How to find the solutions of: $$a^2 = [29]_{35}$$ ?
(Brutal) Attempt: Since $Z_{35}$ contains only 35 elements, one could just brute force the calculation of $a^2$ for every element a $\in Z_{35}$ that GCD(a,35). When you find a number that verifies the equation, automatically you find another solution which is the inverse of that solution $\in Z_{35}$.
Do you know any non brutal way?
NOTE: it doesn't have to require the quadratic congruence solving (I have only studied linear congruences)
Note that $35 = 7 \times 5$, so solving the congruence relation is the same as solving the follwoing system:
$$a^2 \equiv 29 \equiv 4 \pmod 5 \iff (a-2)(a+2) \equiv 0 \pmod 5$$ $$a^2 \equiv 29 \equiv 1 \pmod 7 \iff (a-1)(a+1) \equiv 0 \pmod 7$$
Because we have prime modulii then exactly one of the number is divisible by $5,7$. Check every possible combination (there are 4 combinations in this case) and then just simply apply Chinese Remainder Theorem.
UPDATE: Here's an example for finding one solution. As I've said exactly one of the factors is divisible by one. One combination is:
$$a - 2 \equiv 0 \pmod 5 \iff a \equiv 2 \pmod 5$$ $$a - 1 \equiv 0 \pmod 7 \iff a \equiv 1 \pmod 7$$
Now just apply the Chinese Remadiner Theorem to "glue" the two relations (I assume you know how to do that) and you'll get that $a \equiv 22 \pmod {35}$ is one solution. Now you have three more combinations to go.

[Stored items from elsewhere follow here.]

theorem postedLost_engine (a : Nat) {who : RemoteWho} (h : ∀ k, who ≠ .core k) : w.postedLost (some who) a = w.failXfer who 4 a := by
  cases who with
  | core k => exact absurd rfl (h k)
  | _ => rfl

end

/-! ## HIO_PORT_CTRL (R480, R486) -/

/-- A register write that takes effect: what it does, and then the end of the hart's trap. -/
theorem regStore_open {s : State} {c off : Nat} {z : Size} {high allowed : Bool} {v : W64} (F : Work → Work) (hz : regSize z = true)
    (ho : RegOpen s c off allowed) : (Work.of s).regStore c off z high allowed v F = untrap c (F (Work.of s)) := by
  obtain ⟨hfree, hbuf, hblock, hallowed, hcp, htile⟩ := ho
  simp [Work.regStore, Work.regDo, hostIo_free _ hfree hbuf, hz, hblock, hallowed, hcp, htile, untrap]

section
variable {w : Work} {p : Nat}

theorem portOp_retrain (h : (w.port p).st = .up) : w.portOp p 1 = w.modPort p (fun x =>
    { x with st := .retraining, retrains := min (x.retrains + 1) 0xFFFF }) := if_pos h

theorem portOp_release (h : (w.port p).st = .contained) : w.portOp p 2 = w.modPort p (fun x =>
    { x with st := .training, perstLow := false, refclk := true }) := if_pos h

/-- An OP of HIO_PORT_CTRL without effect. -/
def portRefused (w : Work) (p op : Nat) : Work :=
  w.record { cls := 0x0803, kind := 9, id := p, pound := optPound (w.portOwner p), action := 6, d0 := op, d1 := (w.port p).st.code }

theorem portOp_retrain_refused (h : (w.port p).st ≠ .up) : w.portOp p 1 = portRefused w p 1 := if_neg h

theorem portOp_release_refused (h : (w.port p).st ≠ .contained) : w.portOp p 2 = portRefused w p 2 := if_neg h

end

/-! ## Cached translations (R470) -/

theorem covers_iff {n : Nat} {x : Option (BitVec n)} {v : Nat} : covers x v = true ↔ ∀ b, x = some b → v = b.toNat := by
  cases x with
  | none => simp [covers]
  | some b => simp [covers, eq_comm]

/-- In a map of distinct keys, what is found at a key is what is listed with it. -/
theorem look_eq_some_iff_mem {α : Type} {m : SMap α} (h : (m.map (·.1)).Nodup) {k : Nat} {v : α} :
    SMap.look m k = some v ↔ (k, v) ∈ m := by
  induction m with
  | nil => simp [SMap.look]
  | cons e m ih =>
    obtain ⟨j, u⟩ := e
    obtain ⟨hj, hm⟩ := List.nodup_cons.mp h
    by_cases hk : j = k
    · subst hk
      have hno : (j, v) ∉ m := fun hin => hj (List.mem_map_of_mem (f := (·.1)) hin)
      simp [SMap.look, hno, eq_comm]
    · simp [SMap.look, hk, ih hm, Ne.symm hk]

/-- An invalidation takes the translations that it hits from every cache, and no others. -/
theorem inval_keeps {w : Work} (hit : Xlat → Bool) (h : (w.chip.iommu.cache.map (·.1)).Nodup) (c : Nat) (x : Xlat) :
    (∃ l, SMap.look (w.inval hit).chip.iommu.cache c = some l ∧ x ∈ l) ↔
      ∃ l, SMap.look w.chip.iommu.cache c = some l ∧ x ∈ l ∧ hit x = false := by
  have hkeys : ((w.inval hit).chip.iommu.cache.map (·.1)).Nodup := by
    refine List.Nodup.sublist (List.filter_sublist.map (Prod.fst (α := Nat) (β := List Xlat))) ?_
    rw [SMap.mapVal, List.map_map]
    exact h
  simp only [look_eq_some_iff_mem h, look_eq_some_iff_mem hkeys]
  simp only [Work.inval, SMap.mapVal, List.mem_filter, List.mem_map, decide_eq_true_eq]
  constructor
  · rintro ⟨_, ⟨⟨⟨k, l⟩, hm, he⟩, -⟩, hx⟩
    obtain ⟨rfl, rfl⟩ := Prod.mk.inj he
    obtain ⟨hxl, hno⟩ := List.mem_filter.mp hx
    exact ⟨l, hm, hxl, by simpa using hno⟩
  · rintro ⟨l, hm, hx, hno⟩
    have hkept : x ∈ l.filter (fun e => !hit e) := List.mem_filter.mpr ⟨hx, by simp [hno]⟩
    exact ⟨_, ⟨⟨(c, l), hm, rfl⟩, List.ne_nil_of_mem hkept⟩, hkept⟩
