-- ==== Sys2Proof/Machine/Core.lean ====
section
/-! DEFINITION. The machine as the host runs it. -/

def Sys2Proof.core : Host.Core := { State := Sys2Proof.Machine.State, Fault := Sys2Proof.Machine.Fault, Refusal := Sys2Proof.Machine.Refusal, step := Sys2Proof.Machine.step, reset := Sys2Proof.Machine.State.reset }
end

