/-! ### Grant and admission -/

/-- The first grant of a GRANT, where no pre-emption and no mark comes in, the deferral slot is empty and neither side is over-committed;
more may follow it (R88). The chosen entry leaves its list and its car is GRANTED; the permit at the queue's tail has the figures, the
origin and the charges recorded; ML or RL rises by its demand and stays within E or A; the group and, for class SERVICE, the service account
are charged with the ratio unless above the clip; the group moves to the end of the order; a RECALL or FIRE grant may defer the SERVICE
permit at the head; LOAD goes out (R59, R61, R72, R76, R90 to R93, R101). Where R88 fails, nothing happens. -/
def Obligations.GrantMakesPermit : Prop :=
  (∀ s : State, s.Fresh → (s.phase ≠ .recall ∧ s.phase ≠ .service) ∨ s.pacer = .halted ∨ s.pacer = .hold ∨ s.pacer = .waitRestart ∨
      4 ≤ s.queue.length ∨ s.episode ≠ .closed →
    ∃ t, exec .grant s = .next t ∧ t.silent = s.silent ∧ t.outbox = []) ∧
  ∀ (s : State) (e : Entry) (f : Figures), s.Fresh → s.Coherent → s.Bounded → s.phase = .recall ∨ s.phase = .service →
    s.pacer = .settleA ∨ s.pacer = .openA ∨ s.pacer = .settleB ∨ s.pacer = .openB → s.queue.length < 4 → s.episode = .closed →
    s.slot = none → s.overCommitted = false → s.figures e = some f →
    s.fireRanking.head? = some e ∧ s.eligible e = true ∨
      s.fireRanking = [] ∧ s.mark = none ∧ s.table.site.holdBack = 0 ∧ (s.table.site.preemption = .off ∨ s.window ≠ .recallWindow) ∧
        s.choose s.leading = some e →
    ∃ (t : State) (w : Waiting) (y : Car), exec .grant s = .next (t.selections 63) ∧ t.car e.car = some y ∧ y.motion = .granted ∧
      t.entriesOf e.car = [] ∧
      (∀ n, n ≠ e.car → t.entriesOf n = s.entriesOf n) ∧
      w = ({
        car := e.car,
        permit := {
          cls := e.cls, kind := f.kind, demand := f.demand, start := f.start, units := f.units,
          groupCharge := t.accounts[groupOf e.car] - s.accounts[groupOf e.car],
          serviceCharge := t.serviceAccount - s.serviceAccount, destination := e.destination, floors := f.floors,
          grantTime := s.now / 2, origin := e.arrival, serial := s.grants } } : Waiting) ∧
      (let grp := s.table.groups[groupOf e.car]
       let old := s.accounts[groupOf e.car]
       t.accounts = s.accounts.set (groupOf e.car) (min 65535 (old + if grp.clip < old then f.units else f.units + grp.ratio))) ∧
      t.serviceAccount = (if e.cls = .service then
          min 65535 (s.serviceAccount + if s.table.site.svcClip < s.serviceAccount then f.units else f.units + s.table.site.svcRatio)
        else s.serviceAccount) ∧
      t.groupOrder = s.groupOrder.filter (fun g => g ≠ groupOf e.car) ++
        (if groupOf e.car ∈ s.groupOrder then [groupOf e.car] else []) ∧
      (∀ x rest, s.queue = x :: rest → s.table.site.deferral = true → e.cls ≠ .service → x.permit.cls = .service →
        s.phase = .recall ∨ s.window = .recallWindow → t.queue = rest ++ [w] ∧ t.slot = some x) ∧
      (s.queue = [] ∨ s.table.site.deferral = false ∨ e.cls = .service → t.queue = s.queue ++ [w] ∧ t.slot = none) ∧
      (s.powerLink.up = true → (.link .power, .load t.usable t.bl t.ml t.rl) ∈ t.outbox) ∧
      t.bl = s.bl ∧ f.start ≤ t.stepMax ∧ t.bl + s.ml + f.start ≤ t.peak ∧
      (f.kind = .motor → t.ml = s.ml + f.demand ∧ t.rl = s.rl ∧ t.bl + t.ml ≤ t.usable) ∧
      (f.kind = .regen → t.ml = s.ml ∧ t.rl = s.rl + f.demand ∧ t.rl ≤ t.absorbRoom)
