/-- Writing a record with the same reported data, and no new permit, keeps the frame. -/
theorem State.putCar_keeps {s : State} {n : CarName} {c d : Car} (h : s.car n = some c) (b : d.body = c.body) (r : c.Sheds d) :
    s.Keeps (s.putCar n d) := by
  refine ⟨rfl, fun m => ?_, List.prefix_refl _, fun _ hw => hw, fun _ => Nat.le_refl _, Nat.le_refl _, fun m x hx => ?_⟩
  · unfold State.body
    rw [State.car_putCar]
    split
    · next e => subst e; simp [h, b]
    · rfl
  · unfold State.runOf at hx ⊢
    rw [State.car_putCar] at hx
    split at hx
    · next e => subst e; rw [h]; exact r x hx
    · exact ⟨x, hx, rfl⟩

theorem State.car_modCar (s : State) (n m : CarName) (f : Car → Car) :
    (s.modCar n f).car m = if n = m then (s.car m).map f else s.car m := by
  unfold State.modCar
  split
  · next c h =>
    rw [State.car_putCar]
    split
    · next e => subst e; simp [h]
    · rfl
  · next h =>
    split
    · next e => subst e; simp [h]
    · rfl

/-- A change of a record that keeps its reported data and takes no new permit keeps the frame. -/
theorem State.modCar_sheds (s : State) (n : CarName) (f : Car → Car) (h : ∀ c, (f c).body = c.body) (r : ∀ c : Car, c.Sheds (f c)) :
    s.Keeps (s.modCar n f) := by
  unfold State.modCar
  split
  · next c hc => exact State.putCar_keeps hc (h c) (r c)
  · exact .refl s

/-- A change of a record that keeps its reported data and its run keeps the frame. -/
theorem State.modCar_keeps (s : State) (n : CarName) (f : Car → Car) (h : ∀ c, (f c).body = c.body)
    (r : ∀ c, (f c).run = c.run) : s.Keeps (s.modCar n f) := s.modCar_sheds n f h fun c => .same (r c)

theorem State.setMotion_keeps (s : State) (n : CarName) (m : Motion) : s.Keeps (s.setMotion n m) :=
  s.modCar_keeps n _ (fun _ => rfl) fun _ => rfl

theorem State.comeToRest_keeps (s : State) (n : CarName) : s.Keeps (s.comeToRest n) := s.modCar_keeps n _ (fun _ => rfl) fun _ => rfl

/-! ### Sending and orders -/

theorem State.emit_keeps (s : State) (p : Port) (m : OutMsg) : s.Keeps (s.emit p m) := by
  unfold State.emit
  split
  · exact ⟨rfl, fun _ => rfl, List.prefix_append _ _, .of_eq rfl rfl rfl rfl rfl⟩
  · exact .refl s

theorem State.toGroup_keeps (s : State) (g : GroupNo) (m : OutMsg) : s.Keeps (s.toGroup g m) := s.emit_keeps _ _

theorem State.toPanel_keeps (s : State) (m : OutMsg) : s.Keeps (s.toPanel m) := s.emit_keeps _ _

theorem State.toPower_keeps (s : State) (m : OutMsg) : s.Keeps (s.toPower m) := s.emit_keeps _ _

theorem State.sendLoad_keeps (s : State) : s.Keeps s.sendLoad := s.emit_keeps _ _

theorem State.giveOrder_keeps (s : State) (n : CarName) (o : Order) : s.Keeps (s.giveOrder n o) := by
  unfold State.giveOrder
  split
  · exact (State.toGroup_keeps _ _ _).after (s.modCar_keeps n _ (fun _ => rfl) fun _ => rfl)
  · exact .refl s

theorem State.stopNow_keeps (s : State) (n : CarName) : s.Keeps (s.stopNow n) := s.emit_keeps _ _

theorem State.stopNext_keeps (s : State) (n : CarName) : s.Keeps (s.stopNext n) := s.emit_keeps _ _

theorem State.refuse_keeps (s : State) (n : CarName) (r : RefuseReason) : s.Keeps (s.refuse n r) := s.emit_keeps _ _

theorem State.stopDwell_keeps (s : State) (n : CarName) : s.Keeps (s.stopDwell n) := s.modCar_keeps n _ (fun _ => rfl) fun _ => rfl

theorem State.phaseNotice_keeps (s : State) : s.Keeps s.phaseNotice :=
  (State.toPanel_keeps _ _).after (State.Keeps.foldl (fun a g => a.toGroup_keeps g _) groupNos s)

/-! ### Entries -/

theorem State.Keeps.andRequests {s t : State} (h : s.Keeps t) (r : Vector (List Entry) 6) : s.Keeps { t with requests := r } :=
  ⟨h.control, h.body, h.sent, h.wanes.trans (.of_eq rfl rfl rfl rfl rfl)⟩
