/-- One more operation that keeps the control state, the reported data and what was sent. -/
theorem next (k : s0.Ends s) (h : s.Keeps t) (requests : t.requests = s.requests) (mark : t.mark = s.mark)
    (held : ∀ n, (t.car n).map Car.held = (s.car n).map Car.held)
    (course : ∀ n, s0.Settled n → (t.car n).map Car.course = (s.car n).map Car.course)
    (pose : ∀ n, s0.Idle n → (t.car n).map Car.pose = (s.car n).map Car.pose)
    (calm : ∀ n, s0.Settled n → s0.Idle n → t.car n = s.car n)
    (waits : ∀ w ∈ t.waiting, w ∈ s.waiting) (firm : ∀ n, s0.Firm n → ∀ w ∈ s.waiting, w.car = n → w ∈ t.waiting)
    (accounts : ∀ g : GroupNo, t.accounts[g] ≤ s.accounts[g]) (service : t.serviceAccount ≤ s.serviceAccount)
    (room : s.queue.length ≤ 4 → t.queue.length ≤ 4) : s0.Ends t where
  lasting := (congrArg Control.lasting h.control).trans k.lasting
  stage := by
    rw [show t.stage = s.stage from congrArg (fun c : Control => (c.phase, c.window, c.windowTimer)) h.control]
    exact k.stage
  body n := (h.body n).trans (k.body n)
  sent := k.sent.trans h.sent
  requests := requests.trans k.requests
  mark := mark.trans k.mark
  held n := (held n).trans (k.held n)
  course n hn := (course n hn).trans (k.course n hn)
  pose n hn := (pose n hn).trans (k.pose n hn)
  calm n hn hi := (calm n hn hi).trans (k.calm n hn hi)
  waits w hw := k.waits w (waits w hw)
  firm n hn w hw e := firm n hn w (k.firm n hn w hw e) e
  accounts g := Nat.le_trans (accounts g) (k.accounts g)
  service := Nat.le_trans service k.service
  room hr := room (k.room hr)

/-- An operation that changes figures, episode mark and outbox alone. -/
theorem figures (k : s0.Ends s) (h : s.Keeps t) (cars : t.cars = s.cars) (requests : t.requests = s.requests)
    (mark : t.mark = s.mark) (queue : t.queue = s.queue) (slot : t.slot = s.slot) (accounts : t.accounts = s.accounts)
    (service : t.serviceAccount = s.serviceAccount) : s0.Ends t := by
  have w : t.waiting = s.waiting := by unfold State.waiting; rw [queue, slot]
  exact k.next h requests mark (fun n => by rw [State.car_congr cars]) (fun n _ => by rw [State.car_congr cars])
    (fun n _ => by rw [State.car_congr cars]) (fun n _ _ => State.car_congr cars n)
    (fun x hx => w ▸ hx) (fun _ _ x hx _ => w ▸ hx) (fun g => by rw [accounts])
    (service ▸ Nat.le_refl _) (fun hr => queue ▸ hr)

theorem emit (k : s0.Ends s) (p : Port) (m : OutMsg) : s0.Ends (s.emit p m) := by
  unfold State.emit
  split
  · exact k.figures ⟨rfl, fun _ => rfl, List.prefix_append _ _, .of_eq rfl rfl rfl rfl rfl⟩ rfl rfl rfl rfl rfl rfl rfl
  · exact k

theorem setEpisode (k : s0.Ends s) (e : Episode) : s0.Ends { s with episode := e } :=
  k.figures (State.Keeps.of_eq rfl rfl rfl rfl rfl rfl rfl) rfl rfl rfl rfl rfl rfl rfl

theorem queueSelection (k : s0.Ends s) (b : State) : s0.Ends (b.queueSelection s) :=
  k.figures (State.Keeps.of_eq rfl rfl rfl rfl rfl rfl rfl) rfl rfl rfl rfl rfl rfl rfl

theorem queueAdmission (k : s0.Ends s) (b : State) : s0.Ends (b.queueAdmission s) :=
  k.figures (State.Keeps.of_eq rfl rfl rfl rfl rfl rfl rfl) rfl rfl rfl rfl rfl rfl rfl

theorem refresh (k : s0.Ends s) : s0.Ends s.refresh := k.figures s.refresh_keeps rfl rfl rfl rfl rfl rfl rfl

/-- The record of a car is written, with its reported and held data kept, its course too if it was settled, its pose too if it was
idle; it was not both. -/
theorem putCar (k : s0.Ends s) {n : CarName} {c d : Car} (h : s.car n = some c) (b : d.body = c.body) (hd : d.held = c.held)
    (hc : s0.Settled n → d.course = c.course) (hp : s0.Idle n → d.pose = c.pose) (nc : s0.Settled n → ¬ s0.Idle n) :
    s0.Ends (s.putCar n d) := by
  refine k.next (State.putCar_keeps h b (.same (congrArg Held.run hd))) rfl rfl (fun m => ?_) (fun m hm => ?_) (fun m hm => ?_) (fun m hm hi => ?_)
    (fun _ h => h) (fun _ _ _ h _ => h) (fun _ => Nat.le_refl _) (Nat.le_refl _) fun h => h
  · rw [State.car_putCar]
    split
    · next e => subst e; simp [h, hd]
    · rfl
  · rw [State.car_putCar]
    split
    · next e => subst e; simp [h, hc hm]
    · rfl
  · rw [State.car_putCar]
    split
    · next e => subst e; simp [h, hp hm]
    · rfl
  · exact State.car_putCar_ne s (fun e => nc (by rw [e]; exact hm) (by rw [e]; exact hi)) d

If you don't understand how to get $(a-2)(a+2) \equiv 0 \pmod 5$ from $a^2 \equiv 4 \pmod 5$, then it's easier just to take square root and you'll get $a \equiv \pm 2 \pmod 5$. We can certainly do this because $4$ is a square and $5$ is a prime number. Actually this works due to the factorization I've posted earlier.